_ACTION ITEM_
Begin at the top of the following data. Copy each line exactly until you have copied the line containing "(s.modMonitor n f).reports = s.reports := rfl".

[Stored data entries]
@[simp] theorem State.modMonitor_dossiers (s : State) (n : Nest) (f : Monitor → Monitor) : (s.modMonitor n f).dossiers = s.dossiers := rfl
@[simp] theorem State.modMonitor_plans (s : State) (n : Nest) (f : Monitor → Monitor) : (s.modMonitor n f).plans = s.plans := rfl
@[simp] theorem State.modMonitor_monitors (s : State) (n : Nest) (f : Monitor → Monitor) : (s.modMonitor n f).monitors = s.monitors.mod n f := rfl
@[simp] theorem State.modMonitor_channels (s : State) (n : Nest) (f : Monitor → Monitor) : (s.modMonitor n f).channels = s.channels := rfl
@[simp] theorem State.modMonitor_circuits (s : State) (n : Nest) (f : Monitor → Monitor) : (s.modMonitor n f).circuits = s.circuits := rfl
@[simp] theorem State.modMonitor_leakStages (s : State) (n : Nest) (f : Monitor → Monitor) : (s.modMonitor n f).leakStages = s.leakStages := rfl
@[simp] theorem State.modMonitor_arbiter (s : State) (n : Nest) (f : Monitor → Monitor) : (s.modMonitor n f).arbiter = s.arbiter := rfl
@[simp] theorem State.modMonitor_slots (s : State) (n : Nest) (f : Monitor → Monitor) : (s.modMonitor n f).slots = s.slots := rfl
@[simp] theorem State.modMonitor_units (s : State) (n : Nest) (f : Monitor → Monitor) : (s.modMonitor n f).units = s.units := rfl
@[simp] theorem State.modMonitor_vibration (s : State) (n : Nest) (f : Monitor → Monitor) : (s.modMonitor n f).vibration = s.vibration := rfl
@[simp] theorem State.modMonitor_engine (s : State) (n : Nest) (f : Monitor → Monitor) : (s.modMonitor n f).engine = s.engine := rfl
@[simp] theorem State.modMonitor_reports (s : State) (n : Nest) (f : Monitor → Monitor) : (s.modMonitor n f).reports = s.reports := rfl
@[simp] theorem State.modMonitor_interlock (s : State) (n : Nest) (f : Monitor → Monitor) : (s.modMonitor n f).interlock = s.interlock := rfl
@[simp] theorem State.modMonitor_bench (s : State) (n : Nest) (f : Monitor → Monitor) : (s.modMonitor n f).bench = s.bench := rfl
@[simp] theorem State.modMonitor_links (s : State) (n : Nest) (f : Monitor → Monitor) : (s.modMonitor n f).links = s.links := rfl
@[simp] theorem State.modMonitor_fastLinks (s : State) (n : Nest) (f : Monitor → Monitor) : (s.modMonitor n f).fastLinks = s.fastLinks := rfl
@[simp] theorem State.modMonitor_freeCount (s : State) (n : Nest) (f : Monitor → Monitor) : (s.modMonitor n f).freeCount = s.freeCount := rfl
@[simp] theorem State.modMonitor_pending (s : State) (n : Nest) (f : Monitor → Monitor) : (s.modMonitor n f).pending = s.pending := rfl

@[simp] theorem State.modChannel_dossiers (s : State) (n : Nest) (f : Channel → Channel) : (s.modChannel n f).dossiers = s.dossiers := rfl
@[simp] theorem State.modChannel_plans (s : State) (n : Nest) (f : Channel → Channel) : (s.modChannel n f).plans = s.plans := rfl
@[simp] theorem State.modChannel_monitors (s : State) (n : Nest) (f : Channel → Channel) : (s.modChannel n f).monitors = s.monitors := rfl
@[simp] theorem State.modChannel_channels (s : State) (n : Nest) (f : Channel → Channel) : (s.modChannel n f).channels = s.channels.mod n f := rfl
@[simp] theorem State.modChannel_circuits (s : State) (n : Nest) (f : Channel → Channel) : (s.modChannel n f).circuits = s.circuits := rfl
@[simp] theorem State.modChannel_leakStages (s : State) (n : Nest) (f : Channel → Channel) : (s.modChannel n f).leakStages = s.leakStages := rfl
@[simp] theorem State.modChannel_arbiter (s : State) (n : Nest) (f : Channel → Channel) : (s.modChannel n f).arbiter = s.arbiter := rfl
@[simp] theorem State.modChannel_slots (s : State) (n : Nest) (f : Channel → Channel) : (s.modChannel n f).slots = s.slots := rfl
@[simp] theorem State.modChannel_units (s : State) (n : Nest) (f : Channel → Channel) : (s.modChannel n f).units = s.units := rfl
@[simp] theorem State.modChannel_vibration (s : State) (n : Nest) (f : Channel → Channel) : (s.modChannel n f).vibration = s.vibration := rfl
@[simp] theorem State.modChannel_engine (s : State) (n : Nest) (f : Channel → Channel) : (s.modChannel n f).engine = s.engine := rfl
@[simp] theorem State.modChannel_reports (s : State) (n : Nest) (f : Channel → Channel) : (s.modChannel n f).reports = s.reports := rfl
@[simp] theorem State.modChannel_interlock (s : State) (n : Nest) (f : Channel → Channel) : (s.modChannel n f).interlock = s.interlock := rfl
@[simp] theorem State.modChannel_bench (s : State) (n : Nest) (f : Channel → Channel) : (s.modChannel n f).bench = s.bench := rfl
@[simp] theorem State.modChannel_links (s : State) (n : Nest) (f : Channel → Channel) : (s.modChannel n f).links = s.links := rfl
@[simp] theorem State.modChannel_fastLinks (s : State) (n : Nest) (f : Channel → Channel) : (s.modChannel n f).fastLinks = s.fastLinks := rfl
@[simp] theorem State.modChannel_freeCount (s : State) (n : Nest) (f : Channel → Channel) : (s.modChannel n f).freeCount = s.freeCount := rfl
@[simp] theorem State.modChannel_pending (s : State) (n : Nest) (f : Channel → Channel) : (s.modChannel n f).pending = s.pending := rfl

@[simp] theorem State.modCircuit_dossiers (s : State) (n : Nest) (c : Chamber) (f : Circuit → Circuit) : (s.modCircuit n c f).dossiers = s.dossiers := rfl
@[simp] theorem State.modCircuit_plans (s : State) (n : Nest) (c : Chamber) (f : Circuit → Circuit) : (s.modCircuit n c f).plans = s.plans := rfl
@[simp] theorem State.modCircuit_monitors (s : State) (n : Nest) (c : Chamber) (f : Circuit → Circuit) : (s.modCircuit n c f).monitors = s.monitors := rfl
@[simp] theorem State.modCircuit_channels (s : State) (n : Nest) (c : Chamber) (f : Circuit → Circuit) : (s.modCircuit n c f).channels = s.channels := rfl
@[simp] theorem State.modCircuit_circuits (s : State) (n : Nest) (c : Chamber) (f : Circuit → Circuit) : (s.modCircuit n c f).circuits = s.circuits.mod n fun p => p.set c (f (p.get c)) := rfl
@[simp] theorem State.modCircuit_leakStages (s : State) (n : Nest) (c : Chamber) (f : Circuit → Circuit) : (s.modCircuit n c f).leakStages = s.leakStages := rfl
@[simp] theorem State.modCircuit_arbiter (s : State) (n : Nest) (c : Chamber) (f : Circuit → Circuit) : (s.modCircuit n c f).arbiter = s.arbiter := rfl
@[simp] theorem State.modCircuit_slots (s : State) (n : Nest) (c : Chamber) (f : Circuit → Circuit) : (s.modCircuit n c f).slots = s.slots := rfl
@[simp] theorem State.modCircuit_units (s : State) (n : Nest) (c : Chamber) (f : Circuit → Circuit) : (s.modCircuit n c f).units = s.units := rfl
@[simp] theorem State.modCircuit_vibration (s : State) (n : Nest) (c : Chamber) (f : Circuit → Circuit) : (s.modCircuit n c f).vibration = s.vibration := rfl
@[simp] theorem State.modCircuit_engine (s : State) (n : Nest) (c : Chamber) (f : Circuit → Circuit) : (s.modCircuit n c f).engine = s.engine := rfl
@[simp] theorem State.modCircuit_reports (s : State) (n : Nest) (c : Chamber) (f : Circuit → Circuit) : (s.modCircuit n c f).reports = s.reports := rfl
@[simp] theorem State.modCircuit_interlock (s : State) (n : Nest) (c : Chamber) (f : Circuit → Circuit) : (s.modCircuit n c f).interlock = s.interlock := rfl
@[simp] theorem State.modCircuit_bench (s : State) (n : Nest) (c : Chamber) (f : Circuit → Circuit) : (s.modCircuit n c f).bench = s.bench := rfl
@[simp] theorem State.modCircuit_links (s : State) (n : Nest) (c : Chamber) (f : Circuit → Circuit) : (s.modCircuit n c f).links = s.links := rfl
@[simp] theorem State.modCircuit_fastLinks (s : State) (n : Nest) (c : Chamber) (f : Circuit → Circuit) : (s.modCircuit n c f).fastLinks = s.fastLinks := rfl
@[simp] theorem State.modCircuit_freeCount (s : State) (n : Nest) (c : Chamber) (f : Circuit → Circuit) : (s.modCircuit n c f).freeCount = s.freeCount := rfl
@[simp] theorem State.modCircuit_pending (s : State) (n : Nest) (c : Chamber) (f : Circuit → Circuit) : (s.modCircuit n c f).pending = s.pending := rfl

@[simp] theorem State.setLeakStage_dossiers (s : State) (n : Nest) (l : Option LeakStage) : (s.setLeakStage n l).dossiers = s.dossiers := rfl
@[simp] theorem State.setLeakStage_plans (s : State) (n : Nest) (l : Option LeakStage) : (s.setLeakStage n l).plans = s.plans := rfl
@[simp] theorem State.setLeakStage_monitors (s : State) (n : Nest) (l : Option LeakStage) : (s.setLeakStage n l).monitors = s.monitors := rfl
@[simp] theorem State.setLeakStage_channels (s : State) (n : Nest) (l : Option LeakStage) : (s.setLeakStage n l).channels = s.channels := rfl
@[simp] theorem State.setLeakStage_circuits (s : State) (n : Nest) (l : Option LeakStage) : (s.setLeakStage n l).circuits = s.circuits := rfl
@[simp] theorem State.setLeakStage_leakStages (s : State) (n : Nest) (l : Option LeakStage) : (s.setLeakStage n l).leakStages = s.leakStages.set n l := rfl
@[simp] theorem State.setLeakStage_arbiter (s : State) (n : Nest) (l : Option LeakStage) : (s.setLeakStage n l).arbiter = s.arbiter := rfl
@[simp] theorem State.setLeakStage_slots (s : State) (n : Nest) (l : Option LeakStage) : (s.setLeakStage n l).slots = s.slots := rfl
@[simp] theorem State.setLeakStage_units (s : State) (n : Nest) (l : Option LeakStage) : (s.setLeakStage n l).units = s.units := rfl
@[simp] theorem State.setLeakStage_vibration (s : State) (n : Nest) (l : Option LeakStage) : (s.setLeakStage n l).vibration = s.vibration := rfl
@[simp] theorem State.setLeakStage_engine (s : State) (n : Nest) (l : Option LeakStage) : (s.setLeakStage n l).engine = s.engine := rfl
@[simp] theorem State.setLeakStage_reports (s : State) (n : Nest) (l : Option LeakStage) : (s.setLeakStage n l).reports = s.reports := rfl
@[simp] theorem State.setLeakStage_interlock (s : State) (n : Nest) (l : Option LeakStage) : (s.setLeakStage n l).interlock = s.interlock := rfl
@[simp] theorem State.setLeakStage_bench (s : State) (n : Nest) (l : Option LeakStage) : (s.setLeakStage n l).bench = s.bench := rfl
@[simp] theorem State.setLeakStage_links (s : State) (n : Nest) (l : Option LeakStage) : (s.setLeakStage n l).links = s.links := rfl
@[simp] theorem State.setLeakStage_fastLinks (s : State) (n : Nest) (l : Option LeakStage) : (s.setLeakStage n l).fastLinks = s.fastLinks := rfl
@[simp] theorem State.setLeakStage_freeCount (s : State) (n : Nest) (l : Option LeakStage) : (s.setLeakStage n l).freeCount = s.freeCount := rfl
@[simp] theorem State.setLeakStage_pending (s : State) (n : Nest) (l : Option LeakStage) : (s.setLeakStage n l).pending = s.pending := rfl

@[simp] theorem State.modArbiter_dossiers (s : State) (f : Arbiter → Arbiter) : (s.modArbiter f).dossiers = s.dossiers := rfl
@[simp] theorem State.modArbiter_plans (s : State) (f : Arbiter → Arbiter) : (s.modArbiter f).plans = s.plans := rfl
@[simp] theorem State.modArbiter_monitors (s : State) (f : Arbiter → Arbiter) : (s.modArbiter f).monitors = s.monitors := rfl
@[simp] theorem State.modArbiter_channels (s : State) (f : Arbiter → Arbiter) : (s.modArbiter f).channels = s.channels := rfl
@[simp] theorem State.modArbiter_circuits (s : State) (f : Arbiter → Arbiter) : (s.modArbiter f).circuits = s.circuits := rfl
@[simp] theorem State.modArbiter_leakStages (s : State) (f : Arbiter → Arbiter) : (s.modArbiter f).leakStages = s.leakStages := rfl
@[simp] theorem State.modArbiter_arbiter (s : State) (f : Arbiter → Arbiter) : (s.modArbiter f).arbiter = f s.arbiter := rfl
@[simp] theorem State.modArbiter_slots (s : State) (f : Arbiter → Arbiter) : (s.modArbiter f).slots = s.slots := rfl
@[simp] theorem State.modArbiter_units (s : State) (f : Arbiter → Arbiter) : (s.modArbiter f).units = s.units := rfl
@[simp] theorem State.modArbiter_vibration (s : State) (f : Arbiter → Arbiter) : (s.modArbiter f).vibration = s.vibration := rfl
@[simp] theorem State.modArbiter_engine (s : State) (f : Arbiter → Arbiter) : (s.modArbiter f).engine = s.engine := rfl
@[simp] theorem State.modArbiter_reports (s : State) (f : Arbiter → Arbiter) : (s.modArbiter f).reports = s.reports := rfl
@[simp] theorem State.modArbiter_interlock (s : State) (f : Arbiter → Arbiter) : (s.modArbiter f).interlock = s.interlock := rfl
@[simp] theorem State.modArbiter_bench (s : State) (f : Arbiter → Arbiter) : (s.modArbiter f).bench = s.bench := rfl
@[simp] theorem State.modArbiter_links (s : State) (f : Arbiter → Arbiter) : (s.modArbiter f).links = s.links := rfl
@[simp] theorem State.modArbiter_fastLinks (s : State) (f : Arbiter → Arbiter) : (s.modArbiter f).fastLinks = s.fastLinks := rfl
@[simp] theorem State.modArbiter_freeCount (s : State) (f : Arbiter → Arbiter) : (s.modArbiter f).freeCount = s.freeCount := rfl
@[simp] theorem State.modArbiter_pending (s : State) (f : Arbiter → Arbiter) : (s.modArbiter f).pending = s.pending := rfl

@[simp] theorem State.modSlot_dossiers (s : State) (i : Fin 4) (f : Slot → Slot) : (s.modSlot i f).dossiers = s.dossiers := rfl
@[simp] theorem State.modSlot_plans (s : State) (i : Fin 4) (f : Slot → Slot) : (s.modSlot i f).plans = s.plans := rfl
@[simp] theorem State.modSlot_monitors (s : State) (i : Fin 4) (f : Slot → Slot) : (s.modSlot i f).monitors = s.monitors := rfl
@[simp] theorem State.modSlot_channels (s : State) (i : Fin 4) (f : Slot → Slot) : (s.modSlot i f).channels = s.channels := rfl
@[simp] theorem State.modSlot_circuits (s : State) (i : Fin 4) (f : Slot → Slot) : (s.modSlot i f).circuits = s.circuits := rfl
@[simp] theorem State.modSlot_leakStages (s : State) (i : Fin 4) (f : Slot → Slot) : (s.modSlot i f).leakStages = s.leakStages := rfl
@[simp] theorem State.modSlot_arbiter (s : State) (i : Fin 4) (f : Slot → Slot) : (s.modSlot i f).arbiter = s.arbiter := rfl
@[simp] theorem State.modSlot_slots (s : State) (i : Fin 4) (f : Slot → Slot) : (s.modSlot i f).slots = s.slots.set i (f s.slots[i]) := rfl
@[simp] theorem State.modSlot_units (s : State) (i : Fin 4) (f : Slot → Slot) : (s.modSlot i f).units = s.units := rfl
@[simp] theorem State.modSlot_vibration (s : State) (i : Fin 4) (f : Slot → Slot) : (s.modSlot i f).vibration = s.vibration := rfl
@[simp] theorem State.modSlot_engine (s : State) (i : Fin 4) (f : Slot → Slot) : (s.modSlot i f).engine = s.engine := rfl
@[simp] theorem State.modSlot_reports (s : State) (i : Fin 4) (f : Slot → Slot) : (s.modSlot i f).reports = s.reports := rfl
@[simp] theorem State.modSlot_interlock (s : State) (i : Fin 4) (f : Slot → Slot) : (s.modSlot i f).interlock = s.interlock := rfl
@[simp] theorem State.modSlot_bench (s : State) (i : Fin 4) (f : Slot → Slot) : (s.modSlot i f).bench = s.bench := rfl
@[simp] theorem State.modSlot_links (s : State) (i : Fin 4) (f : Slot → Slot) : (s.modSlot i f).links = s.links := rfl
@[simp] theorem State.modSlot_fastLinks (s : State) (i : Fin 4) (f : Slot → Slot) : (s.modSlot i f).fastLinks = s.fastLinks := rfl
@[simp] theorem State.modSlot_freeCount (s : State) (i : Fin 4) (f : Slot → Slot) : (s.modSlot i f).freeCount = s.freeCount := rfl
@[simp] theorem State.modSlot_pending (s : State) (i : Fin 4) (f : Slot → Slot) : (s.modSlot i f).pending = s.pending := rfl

_ANSWER TO THIS PROBLEM_
@[simp] theorem State.modMonitor_dossiers (s : State) (n : Nest) (f : Monitor → Monitor) : (s.modMonitor n f).dossiers = s.dossiers := rfl
@[simp] theorem State.modMonitor_plans (s : State) (n : Nest) (f : Monitor → Monitor) : (s.modMonitor n f).plans = s.plans := rfl
@[simp] theorem State.modMonitor_monitors (s : State) (n : Nest) (f : Monitor → Monitor) : (s.modMonitor n f).monitors = s.monitors.mod n f := rfl
@[simp] theorem State.modMonitor_channels (s : State) (n : Nest) (f : Monitor → Monitor) : (s.modMonitor n f).channels = s.channels := rfl
@[simp] theorem State.modMonitor_circuits (s : State) (n : Nest) (f : Monitor → Monitor) : (s.modMonitor n f).circuits = s.circuits := rfl
@[simp] theorem State.modMonitor_leakStages (s : State) (n : Nest) (f : Monitor → Monitor) : (s.modMonitor n f).leakStages = s.leakStages := rfl
@[simp] theorem State.modMonitor_arbiter (s : State) (n : Nest) (f : Monitor → Monitor) : (s.modMonitor n f).arbiter = s.arbiter := rfl
@[simp] theorem State.modMonitor_slots (s : State) (n : Nest) (f : Monitor → Monitor) : (s.modMonitor n f).slots = s.slots := rfl
@[simp] theorem State.modMonitor_units (s : State) (n : Nest) (f : Monitor → Monitor) : (s.modMonitor n f).units = s.units := rfl
@[simp] theorem State.modMonitor_vibration (s : State) (n : Nest) (f : Monitor → Monitor) : (s.modMonitor n f).vibration = s.vibration := rfl
@[simp] theorem State.modMonitor_engine (s : State) (n : Nest) (f : Monitor → Monitor) : (s.modMonitor n f).engine = s.engine := rfl
@[simp] theorem State.modMonitor_reports (s : State) (n : Nest) (f : Monitor → Monitor) : (s.modMonitor n f).reports = s.reports := rfl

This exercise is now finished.